Scientists have identified a new way some cancers dodge destruction: a notorious tumor-driving protein appears to help damaged cancer cells patch themselves back together after chemotherapy and radiation.
Researchers report that MYC, already known for pushing aggressive cell growth, may also move directly to sites of broken DNA and call in the machinery needed for repair. That matters because many cancer treatments work by inflicting enough DNA damage to kill tumor cells. If MYC helps fix that damage, it could give cancers a powerful survival advantage just when treatment should hit hardest.
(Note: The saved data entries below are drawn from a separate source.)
-- ==== Sys2Proof/Machine/RegTable.lean ====
section
/-! DEFINITION. The register window of the device (R7 to R12 of spec/00_scope.md): every register family the spec's
tables name, with the offset of each of its registers, its fields, their access codes and their reset values.
The field tables follow the Access, Bits and Reset columns of the register tables of spec/, row by row; the rule
that owns a family is cited beside it. -/
namespace Sys2Proof.Machine

/-- Access codes of R9. -/
inductive Acc where
  | rw | ro | wo | w1c | rwl | rc
  deriving DecidableEq, Repr

/-- Which resets, besides cold and warm, have the register in their scope (R12). -/
inductive Scope where
  | dev | port | ring | stack | cluster | arb | ft
  deriving DecidableEq, Repr

/-- One field of a register: its place, access code, value after a cold reset, and whether it is kept
by a warm reset (a "/keep" in the Reset column), or by the stack, port or cluster reset that contains it. The registers of the
NVM arbiter instance keep every field on a warm reset (R389). -/
structure FieldDef where
  lo : Nat
  w : Nat
  acc : Acc
  cold : Nat
  warmKeep : Bool
  localKeep : Bool
  deriving DecidableEq, Repr

/-- The register families of the window. -/
inductive Reg where
  /-- GL_ID, R13. -/
  | glId
  /-- GL_REG_ERR, R14. -/
  | glRegErr
  /-- GL_PORT_CFG, R67. -/
  | glPortCfg
  /-- GL_PORT_STAT, R68. -/
  | glPortStat
  /-- GL_PORT_ERR, R70. -/
  | glPortErr
  /-- GL_FT_TMO, R71. -/
  | glFtTmo
  /-- CP_FW_STAT, R98. -/
  | cpFwStat
  /-- CP_DISP_STAT, R99. -/
  | cpDispStat
  /-- CP_PORT_PRIV, R100. -/
  | cpPortPriv
  /-- CP_RING_CFG, R101. -/
  | cpRingCfg
  /-- CP_RING_ERR_ADDR, R102. -/
  | cpRingErrAddr
  /-- CP_RING_STAT, R103. -/
  | cpRingStat
  /-- CP_RING_CTL, R104. -/
  | cpRingCtl
  /-- CN_CTL, R141. -/
  | cnCtl
  /-- CN_STAT, R142. -/
  | cnStat
  /-- CN_ERR, R143. -/
  | cnErr
  /-- CN_SAT_CNT, R144. -/
  | cnSatCnt
  /-- LG_META_CFG, R180. -/
  | lgMetaCfg
  /-- LG_STAT, R181. -/
  | lgStat
  /-- LG_GR_SEL, R182. -/
  | lgGrSel
  /-- LG_GR_DATA, R182. -/
  | lgGrData
  /-- LG_ERR, R183. -/
  | lgErr
  /-- LG_POOL_CFG, R184. -/
  | lgPoolCfg
  /-- LG_POOL_STAT, R184. -/
  | lgPoolStat
  /-- TR_CFG, R221. -/
  | trCfg
  /-- TR_STAT, R222. -/
  | trStat
  /-- TR_ERR, R223. -/
  | trErr
  /-- TR_DIR_SEL, R224. -/
  | trDirSel
  /-- TR_DIR_DATA, R224. -/
  | trDirData
  /-- TR_POOL_CFG, R225. -/
  | trPoolCfg
  /-- TR_POOL_STAT, R225. -/
  | trPoolStat
  /-- TR_MODEL, R226. -/
  | trModel
  /-- GL_OP_STAT, R253. -/
  | glOpStat
  /-- SC_LINK_CTL, R254. -/
  | scLinkCtl
  /-- SC_LINK_STAT, R255. -/
  | scLinkStat
  /-- SC_TRAIN_CFG, R256. -/
  | scTrainCfg
  /-- SC_STACK_ID, R257. -/
  | scStackId
  /-- SC_PPR_STAT, R258. -/
  | scPprStat
  /-- SC_LANE_MAP, R259. -/
  | scLaneMap
  /-- GL_MAP_SEL, R293. -/
  | glMapSel
  /-- GL_MAP_DATA, R293. -/
  | glMapData
  /-- GL_MAP_CTL, R294. -/
  | glMapCtl
  /-- GL_MAP_ERR, R296. -/
  | glMapErr
  /-- GL_LT, R297. -/
  | glLt
  /-- SC_TIM(op,0), R298. -/
  | scTim0
  /-- SC_TIM(op,1), R298. -/
  | scTim1
  /-- SC_SCHED_CFG, R299. -/
  | scSchedCfg
  /-- SC_REF_CFG, R300. -/
  | scRefCfg
  /-- SC_SREF_CFG, R301. -/
  | scSrefCfg
  /-- SC_SREF_STAT, R302. -/
  | scSrefStat
  /-- PC_STAT, R303. -/
  | pcStat
  /-- PC_REF_STAT, R304. -/
  | pcRefStat
  /-- SC_ECC_CFG, R340. -/
  | scEccCfg
  /-- SC_PATROL_CFG, R341. -/
  | scPatrolCfg
  /-- SC_ECC_INT, R342. -/
  | scEccInt
  /-- SC_ECC_INT_EN, R342. -/
  | scEccIntEn
  /-- SC_REMAP_SEL, R343. -/
  | scRemapSel
  /-- SC_REMAP_DATA, R343. -/
  | scRemapData
  /-- SC_SPARE, R344. -/
  | scSpare
  /-- PC_ECC_STAT, R345. -/
  | pcEccStat
  /-- PC_ECC_CNT, R346. -/
  | pcEccCnt
  /-- SH_STAT, R367. -/
  | shStat
  /-- SH_FCLK_COUNT, R368. -/
  | shFclkCount
  /-- SH_TQ_SEL, R369. -/
  | shTqSel
  /-- SH_TQ_CFG, R369. -/
  | shTqCfg
  /-- SH_TQ_STAT, R369. -/
  | shTqStat
  /-- SH_TQ_BYTES, R369. -/
  | shTqBytes
  /-- SH_PORT_OVH, R370. -/
  | shPortOvh
  /-- SH_GATE_CFG, R371. -/
  | shGateCfg
  /-- SH_GATE_CTL, R372. -/
  | shGateCtl
  /-- SH_GATE_STAT, R372. -/
  | shGateStat
  /-- SH_GATE_ERR, R373. -/
  | shGateErr
  /-- SH_GATE_ENT, R374. -/
  | shGateEnt
  /-- AB_CFG, R390. -/
  | abCfg
  /-- AB_STAT, R391. -/
  | abStat
  /-- AB_WD, R392. -/
  | abWd
  /-- AB_INT, R393. -/
  | abInt
  /-- AB_INT_EN, R393. -/
  | abIntEn
  /-- AB_PRIO, R394. -/
  | abPrio
  /-- GL_LC, R409. -/
  | glLc
  /-- GL_LC_CHK, R410. -/
  | glLcChk
  /-- GL_LC_OVER, R411. -/
  | glLcOver
  /-- TM_CFG, R430. -/
  | tmCfg
  /-- TM_STAT, R431. -/
  | tmStat
  /-- TM_FAIL_ACK, R432. -/
  | tmFailAck
  /-- TM_PWR_CFG, R433. -/
  | tmPwrCfg
  /-- TM_PWR_STAT, R433. -/
  | tmPwrStat
  /-- TM_STACK_CFG, R434. -/
  | tmStackCfg
  /-- TM_INT, R435. -/
  | tmInt
  /-- TM_INT_EN, R435. -/
  | tmIntEn
  /-- TM_AON, R436. -/
  | tmAon
  /-- TM_RST_CAUSE, R437. -/
  | tmRstCause
  /-- TM_ZONE, R438. -/
  | tmZone
  /-- TM_SENS, R438. -/
  | tmSens
  /-- PK_FUSE, R455. -/
  | pkFuse
  /-- PK_FUSE_STAT, R456. -/
  | pkFuseStat
  /-- PK_CFG, R457. -/
  | pkCfg
  /-- PK_HEALTH, R458. -/
  | pkHealth
  /-- PK_REV, R459. -/
  | pkRev
  /-- PK_ERR, R460. -/
  | pkErr
  /-- PK_INT, R461. -/
  | pkInt
  /-- PK_INT_EN, R461. -/
  | pkIntEn
  /-- PK_RETIRED, R462. -/
  | pkRetired
  /-- SE_LC_STAT, R478. -/
  | seLcStat
  /-- SE_SLOT_STAT, R479. -/
  | seSlotStat
  /-- SE_SLOT_PERM, R479. -/
  | seSlotPerm
  /-- SE_DBG_STAT, R480. -/
  | seDbgStat
  /-- SE_ERR, R481. -/
  | seErr
  /-- OB_EVR_STAT, R508. -/
  | obEvrStat
  /-- OB_LEDGER_HEAD, R508. -/
  | obLedgerHead
  /-- OB_LEDGER_BASE, R508. -/
  | obLedgerBase
  /-- OB_HOURS, R508. -/
  | obHours
  /-- OB_CLR_CTL, R509. -/
  | obClrCtl
  /-- OB_CLR_STAT, R509. -/
  | obClrStat
  /-- OB_INT, R510. -/
  | obInt
  /-- OB_INT_EN, R510. -/
  | obIntEn
  /-- OB_MS_STAT, R511. -/
  | obMsStat
  /-- OB_PMC_CTL, R512. -/
  | obPmcCtl
  /-- OB_PMC_OVF, R512. -/
  | obPmcOvf
  /-- OB_USER_EN, R512. -/
  | obUserEn
  /-- OB_PUB_CFG, R512. -/
  | obPubCfg
  /-- OB_PUB_ADDR, R512. -/
  | obPubAddr
  /-- OB_MON_CTL, R512. -/
  | obMonCtl
  /-- OB_PMC_CFG, R513. -/
  | obPmcCfg
  /-- OB_PMC, R513. -/
  | obPmc
  /-- OB_LMON_CFG, R514. -/
  | obLmonCfg
  /-- OB_LMON_MM, R514. -/
  | obLmonMm
  /-- OB_LMON_CNT, R514. -/
  | obLmonCnt
  /-- OB_LMON_SUM, R514. -/
  | obLmonSum
  /-- OB_LMON_HIST, R514. -/
  | obLmonHist
  /-- OB_VMON_CFG, R515. -/
  | obVmonCfg
  /-- OB_VMON_THR, R515. -/
  | obVmonThr
  /-- OB_VMON_MM, R515. -/
  | obVmonMm
  /-- OB_VMON_LAST, R515. -/
  | obVmonLast
  /-- OB_VMON_SUM, R515. -/
  | obVmonSum
  /-- OB_VMON_CNT, R515. -/
  | obVmonCnt
  /-- OB_CHK_STAT, R516. -/
  | obChkStat
  /-- OB_CHK_VAL, R516. -/
  | obChkVal
  /-- OB_CHK_CFG, R516. -/
  | obChkCfg
  /-- OB_CHK_POLY, R516. -/
  | obChkPoly
  /-- BT_LOCK, R531. -/
  | btLock
  /-- BT_STAT, R532. -/
  | btStat
  /-- BT_CTL, R533. -/
  | btCtl
  /-- BT_ERR, R534. -/
  | btErr
  /-- BT_MCI_ID, R535. -/
  | btMciId
  /-- BT_MCI_STAT, R535. -/
  | btMciStat
  /-- OB_LEDGER_W, R489. -/
  | obLedgerW
  /-- OB_MS_W, R489. -/
  | obMsW
  deriving DecidableEq, Repr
The finding reframes MYC not just as a driver of tumor growth, but as a potential shield against the very therapies designed to stop it.
The discovery adds a sharper edge to a longstanding problem in oncology: why some tumors shrink under treatment, then return. Reports indicate MYC may help cancer cells recover from the genetic injuries caused by chemotherapy and radiation, allowing at least some cells to endure and keep dividing. That does not by itself rewrite cancer care, but it offers a clearer explanation for treatment resistance in cancers where MYC plays a central role.
Key Facts
- Researchers found MYC may go directly to broken DNA in cancer cells.
- The protein appears to recruit repair machinery that helps fix treatment-related damage.
- Chemotherapy and radiation often aim to kill cancer by causing DNA breaks.
- The findings suggest MYC could help explain why some tumors survive and return.
The work also points toward a practical next step. If future studies confirm that MYC helps coordinate DNA repair, drug developers may look for ways to block that function and leave tumor cells more exposed to treatment. For patients, the significance lies in what could come next: more precise strategies to prevent resistance, improve response to chemotherapy and radiation, and make cancer therapies harder for tumors to outlast.